Realizing that I was actually having a discussion with someone who could not possibly be real, I pinched myself to wake up from what was clearly some kind of whacked-out dream.
“Stop that, you know you bruise easily. You don’t want to look like a battered wife at my funeral, do you?”
Funeral? I had no intention of talking about my mother’s funeral with a figment of my imagination. I sat for a minute, speechless, which for me, was a huge challenge.
“They almost dropped you on the driveway, you know.” I giggled, and then realized what I was doing, and immediately felt guilty – for a second.
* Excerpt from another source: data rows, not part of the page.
/-! ### Keys and the alias certificate (R494, R495) -/

/-- HMAC with SHA-512, whose blocks are 128 bytes. -/
def hmac512 (key msg : List Byte) : List Byte :=
  let k := if key.length > 128 then Config.sha512 key else key
  let k := k ++ List.replicate (128 - k.length) 0
  Config.sha512 (k.map (· ^^^ 0x5C) ++ Config.sha512 (k.map (· ^^^ 0x36) ++ msg))

/-- The first 66 bytes of HKDF-SHA-512. -/
def hkdf66 (ikm salt info : List Byte) : List Byte :=
  let prk := hmac512 salt ikm
  let t1 := hmac512 prk (info ++ [1])
  let t2 := hmac512 prk (t1 ++ info ++ [2])
  (t1 ++ t2).take 66

/-- The order of P-521. PRESUMED (log 94): from the standard that R494 names. -/
def p521Order : Nat :=
  0x1fffffffffffffffffffffffffffffffffffffffffffffffffffffffffffffffffa51868783bf2f966b7fcc0148f709a5d03bb5c9b8899c47aebb6fb71e91386409

def ascii (s : String) : List Byte := s.toList.map (fun c => BitVec.ofNat 8 c.toNat)

/-- The first candidate of the sequence that is a private key: the info ends in the byte i, and the top 7 of the 528 bits are
cleared. -/
def deriveKey (ikm salt info : List Byte) : Option Nat :=
  (List.range 256).findSome? (fun i =>
    let v := beNat (hkdf66 ikm salt (info ++ [BitVec.ofNat 8 i])) % 2 ^ 521
    if 1 ≤ v ∧ v < p521Order then some v else none)

/-- The DeviceID key (R494). -/
def deviceKeyOf (uds : List Byte) : Option Nat := deriveKey uds (List.replicate 64 0) (ascii "KX2 device id")

/-- The alias key of a DeviceID key and the measurements 1 and 2 (R495). -/
def aliasKeyOf (d : Nat) (m1 m2 : List Byte) : Option Nat := deriveKey (beBytes 66 d) (m1 ++ m2) (ascii "KX2 alias")

/-- The certificate of an alias key (R495): the serial number is 20 bytes of the public key's digest with the top bit cleared. The
signature takes its nonce from the count of free values. -/
def aliasCertOf (device key n : Nat) : AliasCert :=
  let pub := Config.p521Public key
  let digest := (Config.sha512 pub).take 20
  let serial := match digest with | b :: rest => (b &&& 0x7F) :: rest | [] => []
  let start := "20240101000000Z"
  let stop := "99991231235959Z"
  { serial := serial, notBefore := start, notAfter := stop, key := pub,
    signature := Config.ecdsaSign device (Config.certificateBody serial start stop pub) n }

/-- The certificate's bytes. -/
def AliasCert.bytes (c : AliasCert) : List Byte :=
  Config.certificateOf (Config.certificateBody c.serial c.notBefore c.notAfter c.key) c.signature

/-- The alias key and certificate of this boot. -/
def Dev.issueAlias (d : Dev) (img : Image) : Dev :=
  let key := d.sec.deviceKey.bind (fun k => aliasKeyOf k Config.romDigest img.digest)
  let cert := match d.sec.deviceKey, key with | some k, some a => some (aliasCertOf k a d.free) | _, _ => none
  { d with sec := { d.sec with aliasKey := key, aliasCert := cert }, free := d.free + 1 }

/-! ### Boot (R449, R489, R490, R496) -/

/-- The channels that firmware configures: channel, sender, receiver and doorbell bit. -/
def bootChannels : List (Nat × Nat × Nat × Nat) :=
  [(0, 2, 3, 0), (1, 3, 2, 0), (16, 0, 1, 0), (17, 1, 0, 0), (18, 0, 1, 1), (19, 1, 0, 1), (20, 4, 1, 2), (21, 1, 4, 0),
   (22, 5, 1, 8), (23, 6, 1, 9), (24, 7, 1, 10), (25, 8, 1, 11), (26, 9, 1, 12), (27, 10, 1, 13), (28, 11, 1, 14), (29, 12, 1, 15)]

def Dev.bootConfig (d : Dev) : Dev :=
  bootChannels.foldl (fun d x =>
    d.setReg (pgMbx 0) (0x200 + 8 * x.1) (BitVec.ofNat 64 (x.2.1 + x.2.2.1 * 16 + x.2.2.2 * 256 + 2 ^ 15))) d

/-- The certificate area of the boot flash (R488). -/
def Dev.certArea (d : Dev) : List Byte := d.flashBytes 0x7FF0000 0 0x10000

/-- The chain of slot 0: the certificates of the area, then the alias certificate (R496). -/
def Dev.slotChain (d : Dev) : List Byte :=
  d.certArea.take (Config.chainLength d.certArea) ++ ((d.sec.aliasCert.map AliasCert.bytes).getD [])

/-- The accepted image runs: the control cores are released into their worlds, which the header's configuration gives in a
form that no rule states, and the block serves requests. -/
def Dev.bootWith (d : Dev) (img : Image) : Dev :=
  let r := (d.issueAlias img).takeFree
  let d := r.1
  let ok := d.sec.deviceKey.any (fun k => Config.certificateKey d.certArea == Config.p521Public k)
  let d := { d with sec := { d.sec with sysImage := some img, worlds := r.2.field 15 0, booted := true, slot0 := ok } }
  let d := if ok then d else d.setIsr pgSec 0
  (d.showSvn.setf pgSec 0x100 3 0 6).bootConfig

/-- The security block's boot, once after each reset. -/
def secureBoot (d : Dev) (f : Fuses) : Dev :=
  if !d.up || d.regf pgSec 0x100 3 0 ≠ 0 then d
  else
    let d := if d.regb pgSec 0x148 1 then d else d.entropyStart
    let d := (d.newNonce.setReg pgSec 0x118 f.serial).setReg pgSec 0x108 (BitVec.ofNat 64 f.arb)
    let d := ({ d with sec := { d.sec with deviceKey := deviceKeyOf f.uds } }).setf pgSec 0x100 3 0 3
    let d := d.setf pgSys 0xA00 11 10 3  -- SYS_IO_SLEW.XSPI, once the first 4 KiB of the flash are read (R578)
    let fits := fun (n : Nat) => decide (512 + n ≤ 0x2000000)
    let a := checkImage f (d.flashBytes 0) 1 fits
    let d := d.noteVerify a
    match a with
    | .ok img => d.bootWith img
    | .error _ =>
      let d := d.setb pgSec 0x100 4 true
      let b := checkImage f (d.flashBytes 0x2000000) 1 fits
      let d := d.noteVerify b
      match b with
      | .ok img => d.bootWith img
      | .error _ => d.setf pgSys 0x908 7 4 0xF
Ma scrunched her eyebrows and frowned. “I know. I saw that. You’d think they’d be more careful with my body, what with you standing there and all. There you were, my daughter, watching them take away my lifeless, battered body, and I almost went flying off that cart. I wanted to give them a what for, and believe me, I tried, but I felt strange, all dizzy and lightheaded. Sort of like that time I had those lemon drop drinks at your brother’s wedding. You know, the ones in those little glasses? Ah, that was a fun night. I haven’t danced like that in years. I could have done without the throwing up the next day, though, that’s for sure.”
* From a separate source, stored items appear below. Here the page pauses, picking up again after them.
-- ==== Sys2Proof/Machine/Tick.lean ====
section
/-! DEFINITION. The idle step: one ACLK cycle in which no command takes effect (R36, R39, R105, R270, R541). -/

namespace Sys2Proof.Machine

/-- The ACLK counters advance by one cycle. Half B's edges lag half A's by what the start event fixed (R39): with a lag its
counter, as a step sees it, stays one behind. DESIGN CHOICE (log 10): every step sees the counters at one phase of the cycle. -/
def Dev.aclkTick (d : Dev) : Dev := { d with aclkA := d.aclkA + 1, aclkB := if d.lagB then d.aclkA else d.aclkA + 1 }

/-- TCLK makes one cycle in five of ACLK (R36), at which station time advances (R270). -/
def Dev.tclkTick (d : Dev) : Dev :=
  if d.fts.tclk + 1 < 5 then d.modFts (fun f => { f with tclk := f.tclk + 1 })
  else (d.modFts (fun f => { f with tclk := 0 })).timeTick

/-- The ramps and the idle time of the cores that are clocked go on by one cycle, and so does the time since the last ramp
start of each half (R105 to R107, R541). -/
def Dev.rampTicks (d : Dev) : Dev :=
  let d := (List.range 8).foldl (fun d c => if d.coreLive c then d.rampTick c else d) d
  (List.range 2).foldl (fun d h => if d.unitLive h then d.modHalf h (fun x => { x with rampGap := min 256 (x.rampGap + 1) }) else d) d

/-- An ACLK cycle. Nothing counts while the device is held in reset; in standby ACLK stands still (R526). -/
def Dev.cycle (d : Dev) : Dev :=
  if !d.up then d
  else if d.pstate = 2 then d.tclkTick
  else ((d.aclkTick.tclkTick.rampTicks).drainIngress).drainCtl

/-- What a step does when no command waits (log 10). -/
def tick (s : State) : State := { s with dev := Dev.cycle { s.dev with out := [] } }

end Sys2Proof.Machine
end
Lifeless, battered body? What a dramatic apparition I’d imagined.
I sat up and rubbed my eyes and considered pinching myself again, but decided the figment was right, I didn’t want to be all bruised for the funeral.
There I sat, in the middle of the night, feeling wide awake, but clearly dreaming. I considered telling her to stay on topic, seeing as dreams don’t last very long, and maybe my subconscious needed my dream to process her death, but instead said, “This is just a dream,” because I was trying to convince myself this apparition wasn’t real.
She threw her hands up in the air. “Again with the dreaming. It’s not a dream, Angela. You’re awake, and I’m here, in the flesh.” She held her transparent hand up and looked at it. “Okay, so not exactly in the flesh, but you know what I mean.”
This wasn’t my mother, I knew this, because my mother died today, in my house, in this bed, in a dining room turned bedroom. I was there. I watched it happen. She had lung cancer, or, as she liked to call it, the big C. And today, as her body slowly shut down, and her mind floated in and out of consciousness, I talked to her. I told her everything I lacked the courage to say before, when she could talk back and acknowledge my fear of losing her. And I kept talking as I watched her chest rise and fall, slower and slower, until it finally stilled. I talked to her as she died, and because I still had so much more to say, I kept talking for hours after her body shut down. I told her how much I loved her, how much she impacted my life. I told her how much she drove me absolutely crazy, and yet I couldn’t imagine my life without her.
So this wasn’t Ma, couldn’t possibly be. “You’re dead.”
The figment of my imagination shook her head and frowned, then moved closer, and looked me straight in the eye. I could see through her to the candelabra on the wall. Wow, it looked dusty. When was it last dusted?
“Of course I’m dead, Angela. I’m a ghost.”
I shook my head, trying hard not to believe her, but I just didn’t feel like I was sleeping, so God help me, I did.
My name is Angela Panther and I see dead people. Well, one dead person, that is, and frankly, one was enough.